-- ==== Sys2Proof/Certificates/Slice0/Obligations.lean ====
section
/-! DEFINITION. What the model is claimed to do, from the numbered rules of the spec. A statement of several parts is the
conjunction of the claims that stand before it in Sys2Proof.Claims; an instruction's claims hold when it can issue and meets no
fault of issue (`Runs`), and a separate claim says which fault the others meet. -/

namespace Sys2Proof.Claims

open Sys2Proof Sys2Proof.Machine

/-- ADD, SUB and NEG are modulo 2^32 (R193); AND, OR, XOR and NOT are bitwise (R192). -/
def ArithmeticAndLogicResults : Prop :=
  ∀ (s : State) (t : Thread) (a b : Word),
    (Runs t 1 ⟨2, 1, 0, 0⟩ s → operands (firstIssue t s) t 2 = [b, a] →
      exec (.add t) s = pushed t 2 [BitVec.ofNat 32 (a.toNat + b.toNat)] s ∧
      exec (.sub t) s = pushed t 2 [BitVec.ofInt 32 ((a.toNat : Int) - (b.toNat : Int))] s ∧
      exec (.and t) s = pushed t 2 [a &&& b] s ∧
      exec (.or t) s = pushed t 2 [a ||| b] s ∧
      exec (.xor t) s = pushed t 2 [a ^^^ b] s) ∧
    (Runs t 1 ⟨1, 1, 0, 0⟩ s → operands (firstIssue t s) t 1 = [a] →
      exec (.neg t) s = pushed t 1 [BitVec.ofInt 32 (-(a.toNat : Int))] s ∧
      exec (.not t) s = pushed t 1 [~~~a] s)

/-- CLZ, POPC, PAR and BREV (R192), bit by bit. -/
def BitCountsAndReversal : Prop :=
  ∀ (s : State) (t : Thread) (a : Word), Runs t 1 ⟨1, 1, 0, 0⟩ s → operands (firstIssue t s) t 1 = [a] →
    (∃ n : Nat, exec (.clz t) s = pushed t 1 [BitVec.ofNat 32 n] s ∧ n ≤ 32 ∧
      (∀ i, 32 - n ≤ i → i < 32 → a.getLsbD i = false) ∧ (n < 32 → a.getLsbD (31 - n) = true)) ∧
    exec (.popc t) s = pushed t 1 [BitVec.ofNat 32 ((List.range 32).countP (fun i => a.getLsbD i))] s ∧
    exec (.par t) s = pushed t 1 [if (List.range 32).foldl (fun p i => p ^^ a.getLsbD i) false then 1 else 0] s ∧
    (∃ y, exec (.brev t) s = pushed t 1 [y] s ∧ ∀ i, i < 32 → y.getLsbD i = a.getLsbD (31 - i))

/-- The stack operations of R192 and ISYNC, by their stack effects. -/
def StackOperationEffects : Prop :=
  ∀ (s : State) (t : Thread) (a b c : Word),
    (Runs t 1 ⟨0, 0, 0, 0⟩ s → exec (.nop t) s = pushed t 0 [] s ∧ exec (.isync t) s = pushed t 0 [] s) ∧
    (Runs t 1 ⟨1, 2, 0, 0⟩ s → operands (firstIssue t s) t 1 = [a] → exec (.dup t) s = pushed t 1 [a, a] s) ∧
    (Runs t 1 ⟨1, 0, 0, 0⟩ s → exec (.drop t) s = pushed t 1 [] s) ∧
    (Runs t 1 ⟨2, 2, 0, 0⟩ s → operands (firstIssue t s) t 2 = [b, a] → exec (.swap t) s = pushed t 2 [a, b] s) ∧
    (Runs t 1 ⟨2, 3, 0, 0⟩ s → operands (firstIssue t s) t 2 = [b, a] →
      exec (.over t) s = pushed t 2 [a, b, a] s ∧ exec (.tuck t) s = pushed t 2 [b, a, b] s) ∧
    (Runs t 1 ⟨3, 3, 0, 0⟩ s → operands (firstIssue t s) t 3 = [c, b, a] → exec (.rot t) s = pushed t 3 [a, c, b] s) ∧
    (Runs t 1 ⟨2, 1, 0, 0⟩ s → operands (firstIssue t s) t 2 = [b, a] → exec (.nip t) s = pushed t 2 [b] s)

--

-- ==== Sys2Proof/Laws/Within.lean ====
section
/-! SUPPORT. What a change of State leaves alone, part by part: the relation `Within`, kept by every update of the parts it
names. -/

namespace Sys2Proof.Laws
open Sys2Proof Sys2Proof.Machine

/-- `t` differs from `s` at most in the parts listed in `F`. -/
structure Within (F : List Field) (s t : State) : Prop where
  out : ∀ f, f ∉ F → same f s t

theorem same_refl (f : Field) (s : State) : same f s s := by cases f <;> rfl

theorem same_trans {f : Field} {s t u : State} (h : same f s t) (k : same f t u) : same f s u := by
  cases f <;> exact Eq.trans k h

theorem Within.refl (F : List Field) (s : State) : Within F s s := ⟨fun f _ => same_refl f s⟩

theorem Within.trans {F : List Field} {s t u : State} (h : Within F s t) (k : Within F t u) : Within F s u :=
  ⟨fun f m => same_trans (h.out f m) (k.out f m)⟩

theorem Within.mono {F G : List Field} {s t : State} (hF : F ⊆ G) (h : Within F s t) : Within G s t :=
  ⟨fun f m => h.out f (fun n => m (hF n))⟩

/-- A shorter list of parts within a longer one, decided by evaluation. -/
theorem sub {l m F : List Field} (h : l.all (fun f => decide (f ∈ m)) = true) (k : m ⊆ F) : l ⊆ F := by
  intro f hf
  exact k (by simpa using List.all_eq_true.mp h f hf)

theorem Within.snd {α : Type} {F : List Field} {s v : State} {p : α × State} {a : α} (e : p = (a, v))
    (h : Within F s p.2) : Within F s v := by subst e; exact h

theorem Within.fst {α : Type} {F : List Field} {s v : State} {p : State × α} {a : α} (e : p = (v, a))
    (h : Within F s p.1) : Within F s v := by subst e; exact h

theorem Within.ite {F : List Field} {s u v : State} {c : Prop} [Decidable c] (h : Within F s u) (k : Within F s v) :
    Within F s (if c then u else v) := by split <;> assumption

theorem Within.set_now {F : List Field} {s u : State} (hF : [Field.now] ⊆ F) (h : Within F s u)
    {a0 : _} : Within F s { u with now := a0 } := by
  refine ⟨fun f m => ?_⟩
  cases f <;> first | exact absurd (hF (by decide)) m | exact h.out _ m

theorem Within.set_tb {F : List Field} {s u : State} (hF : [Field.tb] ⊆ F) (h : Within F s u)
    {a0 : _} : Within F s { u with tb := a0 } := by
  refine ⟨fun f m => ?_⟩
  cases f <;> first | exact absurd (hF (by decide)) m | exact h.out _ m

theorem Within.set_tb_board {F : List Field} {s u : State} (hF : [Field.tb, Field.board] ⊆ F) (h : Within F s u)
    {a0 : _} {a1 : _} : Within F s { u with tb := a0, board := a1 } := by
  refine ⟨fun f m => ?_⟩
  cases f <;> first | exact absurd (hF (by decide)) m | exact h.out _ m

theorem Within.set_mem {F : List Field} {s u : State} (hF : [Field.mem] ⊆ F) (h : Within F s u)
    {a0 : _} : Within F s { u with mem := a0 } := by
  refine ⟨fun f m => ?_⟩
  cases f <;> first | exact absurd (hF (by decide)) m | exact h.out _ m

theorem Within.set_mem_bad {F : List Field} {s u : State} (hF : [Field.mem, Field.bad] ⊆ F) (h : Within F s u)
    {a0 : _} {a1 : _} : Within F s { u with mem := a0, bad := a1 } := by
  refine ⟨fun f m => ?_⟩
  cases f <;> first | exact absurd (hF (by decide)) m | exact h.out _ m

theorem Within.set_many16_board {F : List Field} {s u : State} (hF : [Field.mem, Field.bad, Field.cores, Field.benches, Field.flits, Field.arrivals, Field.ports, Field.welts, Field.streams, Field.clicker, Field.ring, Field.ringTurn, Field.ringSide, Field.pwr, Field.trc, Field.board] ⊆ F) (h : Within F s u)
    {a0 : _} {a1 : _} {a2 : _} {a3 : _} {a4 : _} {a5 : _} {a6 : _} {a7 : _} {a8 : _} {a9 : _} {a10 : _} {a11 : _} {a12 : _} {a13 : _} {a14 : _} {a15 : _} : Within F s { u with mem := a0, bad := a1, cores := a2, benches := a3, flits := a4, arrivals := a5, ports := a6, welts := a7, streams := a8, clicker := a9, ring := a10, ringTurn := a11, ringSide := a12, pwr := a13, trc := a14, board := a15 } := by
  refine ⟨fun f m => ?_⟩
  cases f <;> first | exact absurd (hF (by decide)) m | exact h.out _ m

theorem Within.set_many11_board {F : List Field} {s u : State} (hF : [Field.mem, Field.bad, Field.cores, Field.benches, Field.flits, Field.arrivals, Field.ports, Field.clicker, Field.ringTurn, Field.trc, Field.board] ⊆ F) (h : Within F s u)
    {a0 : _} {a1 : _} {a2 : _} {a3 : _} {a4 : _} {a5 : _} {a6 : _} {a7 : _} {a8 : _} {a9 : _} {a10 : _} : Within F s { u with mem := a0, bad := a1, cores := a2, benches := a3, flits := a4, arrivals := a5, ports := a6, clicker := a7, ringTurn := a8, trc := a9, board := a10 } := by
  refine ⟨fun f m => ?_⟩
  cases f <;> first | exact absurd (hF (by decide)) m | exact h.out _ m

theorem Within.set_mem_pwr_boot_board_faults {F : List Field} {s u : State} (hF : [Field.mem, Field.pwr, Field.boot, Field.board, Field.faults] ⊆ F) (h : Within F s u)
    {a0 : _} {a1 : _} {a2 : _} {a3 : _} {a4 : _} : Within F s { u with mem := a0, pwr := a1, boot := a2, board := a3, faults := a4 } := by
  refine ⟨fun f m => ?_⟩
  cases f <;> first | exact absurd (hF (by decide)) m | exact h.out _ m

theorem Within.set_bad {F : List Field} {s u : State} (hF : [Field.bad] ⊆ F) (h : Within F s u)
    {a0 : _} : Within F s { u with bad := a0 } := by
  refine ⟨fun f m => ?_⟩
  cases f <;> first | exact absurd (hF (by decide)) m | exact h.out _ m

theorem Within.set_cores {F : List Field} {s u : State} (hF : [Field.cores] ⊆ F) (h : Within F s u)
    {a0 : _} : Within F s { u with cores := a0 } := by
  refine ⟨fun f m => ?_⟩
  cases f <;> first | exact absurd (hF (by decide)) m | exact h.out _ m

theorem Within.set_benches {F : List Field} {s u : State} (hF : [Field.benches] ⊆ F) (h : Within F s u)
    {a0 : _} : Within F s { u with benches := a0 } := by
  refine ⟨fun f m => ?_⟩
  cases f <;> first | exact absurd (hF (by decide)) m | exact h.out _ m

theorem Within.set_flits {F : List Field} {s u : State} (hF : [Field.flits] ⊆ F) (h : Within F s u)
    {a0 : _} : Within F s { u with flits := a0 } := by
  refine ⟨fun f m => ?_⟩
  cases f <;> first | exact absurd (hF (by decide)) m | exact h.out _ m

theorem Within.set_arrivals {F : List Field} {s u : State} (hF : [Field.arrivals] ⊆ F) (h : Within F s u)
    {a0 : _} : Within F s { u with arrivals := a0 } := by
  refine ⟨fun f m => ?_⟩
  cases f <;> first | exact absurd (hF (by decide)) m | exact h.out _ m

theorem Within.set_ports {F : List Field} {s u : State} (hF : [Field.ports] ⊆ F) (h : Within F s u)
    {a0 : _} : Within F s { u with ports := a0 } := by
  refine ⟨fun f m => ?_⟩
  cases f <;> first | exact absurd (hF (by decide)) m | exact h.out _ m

--

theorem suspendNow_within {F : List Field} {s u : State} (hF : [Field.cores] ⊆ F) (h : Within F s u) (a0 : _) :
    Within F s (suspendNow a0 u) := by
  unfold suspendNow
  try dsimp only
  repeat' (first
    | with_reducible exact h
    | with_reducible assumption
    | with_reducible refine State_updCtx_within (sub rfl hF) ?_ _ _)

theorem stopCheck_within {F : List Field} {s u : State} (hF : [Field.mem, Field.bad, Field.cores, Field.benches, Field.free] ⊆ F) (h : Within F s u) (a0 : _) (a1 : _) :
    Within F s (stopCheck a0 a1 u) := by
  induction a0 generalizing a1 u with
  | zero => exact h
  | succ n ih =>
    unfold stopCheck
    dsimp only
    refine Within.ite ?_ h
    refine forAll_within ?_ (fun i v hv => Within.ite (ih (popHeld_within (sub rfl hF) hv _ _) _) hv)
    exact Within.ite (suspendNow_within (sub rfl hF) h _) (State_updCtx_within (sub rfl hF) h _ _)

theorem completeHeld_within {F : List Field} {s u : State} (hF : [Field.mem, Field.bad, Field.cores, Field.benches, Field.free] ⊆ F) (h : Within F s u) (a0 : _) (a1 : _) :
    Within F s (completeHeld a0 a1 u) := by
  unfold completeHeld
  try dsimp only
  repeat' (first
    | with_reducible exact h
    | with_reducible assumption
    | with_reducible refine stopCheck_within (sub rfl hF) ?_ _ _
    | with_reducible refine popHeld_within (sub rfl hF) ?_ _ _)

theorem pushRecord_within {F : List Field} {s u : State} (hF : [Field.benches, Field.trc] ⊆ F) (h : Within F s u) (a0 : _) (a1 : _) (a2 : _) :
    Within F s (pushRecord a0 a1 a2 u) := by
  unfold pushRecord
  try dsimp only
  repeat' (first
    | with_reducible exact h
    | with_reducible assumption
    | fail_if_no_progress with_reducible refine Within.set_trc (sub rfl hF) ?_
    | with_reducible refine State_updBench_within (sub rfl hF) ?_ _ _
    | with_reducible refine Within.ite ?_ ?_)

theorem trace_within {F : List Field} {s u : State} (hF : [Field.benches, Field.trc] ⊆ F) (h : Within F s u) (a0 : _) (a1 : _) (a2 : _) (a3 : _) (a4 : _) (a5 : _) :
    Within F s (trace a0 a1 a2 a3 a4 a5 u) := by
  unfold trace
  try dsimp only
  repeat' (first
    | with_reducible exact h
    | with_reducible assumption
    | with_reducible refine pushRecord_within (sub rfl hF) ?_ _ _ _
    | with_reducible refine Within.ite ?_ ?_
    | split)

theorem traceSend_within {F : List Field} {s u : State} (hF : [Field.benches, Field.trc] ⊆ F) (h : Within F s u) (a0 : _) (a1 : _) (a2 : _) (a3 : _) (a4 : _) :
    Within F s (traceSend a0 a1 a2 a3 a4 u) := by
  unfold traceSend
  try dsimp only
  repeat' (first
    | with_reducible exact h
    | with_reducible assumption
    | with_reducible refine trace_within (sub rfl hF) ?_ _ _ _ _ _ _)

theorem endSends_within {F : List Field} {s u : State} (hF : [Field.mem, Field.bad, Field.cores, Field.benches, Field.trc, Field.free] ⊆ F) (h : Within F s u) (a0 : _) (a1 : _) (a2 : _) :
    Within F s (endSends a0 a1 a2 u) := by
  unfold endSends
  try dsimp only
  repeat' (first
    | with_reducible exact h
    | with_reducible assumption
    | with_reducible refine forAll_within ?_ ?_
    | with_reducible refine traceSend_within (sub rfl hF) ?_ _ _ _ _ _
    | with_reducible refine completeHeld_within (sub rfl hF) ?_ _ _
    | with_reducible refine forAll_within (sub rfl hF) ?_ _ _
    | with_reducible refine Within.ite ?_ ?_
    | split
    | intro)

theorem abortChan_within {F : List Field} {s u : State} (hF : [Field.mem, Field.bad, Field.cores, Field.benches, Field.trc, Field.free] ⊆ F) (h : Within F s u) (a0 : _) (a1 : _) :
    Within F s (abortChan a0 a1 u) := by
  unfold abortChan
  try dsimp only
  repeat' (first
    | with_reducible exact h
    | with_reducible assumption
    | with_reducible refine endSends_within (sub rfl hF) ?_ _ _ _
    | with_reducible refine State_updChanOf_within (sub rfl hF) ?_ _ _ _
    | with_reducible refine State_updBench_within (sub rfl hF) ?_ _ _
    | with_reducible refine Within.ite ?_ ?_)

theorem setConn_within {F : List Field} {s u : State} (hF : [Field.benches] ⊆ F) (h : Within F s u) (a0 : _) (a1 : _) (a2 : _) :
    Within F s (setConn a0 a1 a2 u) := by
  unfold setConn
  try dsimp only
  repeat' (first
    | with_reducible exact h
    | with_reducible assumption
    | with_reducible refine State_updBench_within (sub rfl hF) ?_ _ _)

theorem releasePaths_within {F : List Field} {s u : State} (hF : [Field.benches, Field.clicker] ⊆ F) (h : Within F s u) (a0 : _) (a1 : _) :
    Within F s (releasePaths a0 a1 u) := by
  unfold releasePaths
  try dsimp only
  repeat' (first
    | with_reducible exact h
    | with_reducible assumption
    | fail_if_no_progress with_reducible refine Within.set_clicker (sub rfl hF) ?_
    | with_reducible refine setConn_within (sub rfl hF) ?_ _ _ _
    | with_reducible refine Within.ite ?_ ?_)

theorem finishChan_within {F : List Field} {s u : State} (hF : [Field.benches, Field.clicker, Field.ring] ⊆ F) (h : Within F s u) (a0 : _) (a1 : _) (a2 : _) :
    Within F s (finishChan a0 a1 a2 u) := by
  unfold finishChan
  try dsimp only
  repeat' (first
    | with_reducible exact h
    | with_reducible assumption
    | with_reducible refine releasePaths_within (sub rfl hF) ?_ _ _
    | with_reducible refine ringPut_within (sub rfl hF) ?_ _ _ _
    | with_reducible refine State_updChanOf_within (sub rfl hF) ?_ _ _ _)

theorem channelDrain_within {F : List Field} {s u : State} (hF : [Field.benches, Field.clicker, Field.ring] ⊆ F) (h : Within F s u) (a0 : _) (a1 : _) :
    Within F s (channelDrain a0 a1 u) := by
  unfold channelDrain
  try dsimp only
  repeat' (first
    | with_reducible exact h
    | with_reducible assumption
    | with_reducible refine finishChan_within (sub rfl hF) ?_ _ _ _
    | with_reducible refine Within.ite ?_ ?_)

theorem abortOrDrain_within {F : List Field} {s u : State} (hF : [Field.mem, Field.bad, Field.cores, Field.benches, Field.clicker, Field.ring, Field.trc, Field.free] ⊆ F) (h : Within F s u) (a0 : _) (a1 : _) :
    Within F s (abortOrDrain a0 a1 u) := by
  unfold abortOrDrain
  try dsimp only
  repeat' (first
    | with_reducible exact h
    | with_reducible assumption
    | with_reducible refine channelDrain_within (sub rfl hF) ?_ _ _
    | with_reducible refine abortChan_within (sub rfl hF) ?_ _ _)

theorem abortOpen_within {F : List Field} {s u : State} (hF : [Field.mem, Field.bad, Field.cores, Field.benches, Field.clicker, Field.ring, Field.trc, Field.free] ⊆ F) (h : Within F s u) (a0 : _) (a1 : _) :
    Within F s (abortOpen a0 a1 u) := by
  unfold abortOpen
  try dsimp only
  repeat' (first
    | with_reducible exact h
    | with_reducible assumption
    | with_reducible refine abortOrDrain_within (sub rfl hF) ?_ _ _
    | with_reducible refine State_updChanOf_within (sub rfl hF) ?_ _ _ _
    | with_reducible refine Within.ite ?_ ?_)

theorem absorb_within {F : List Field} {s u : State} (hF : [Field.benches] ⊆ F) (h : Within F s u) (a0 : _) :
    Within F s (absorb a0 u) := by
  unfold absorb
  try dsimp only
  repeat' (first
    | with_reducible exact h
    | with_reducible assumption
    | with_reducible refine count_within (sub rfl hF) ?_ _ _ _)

What to work on: Give only a number, the count of lines above that include the string "boot".

Solution for this exercise: 2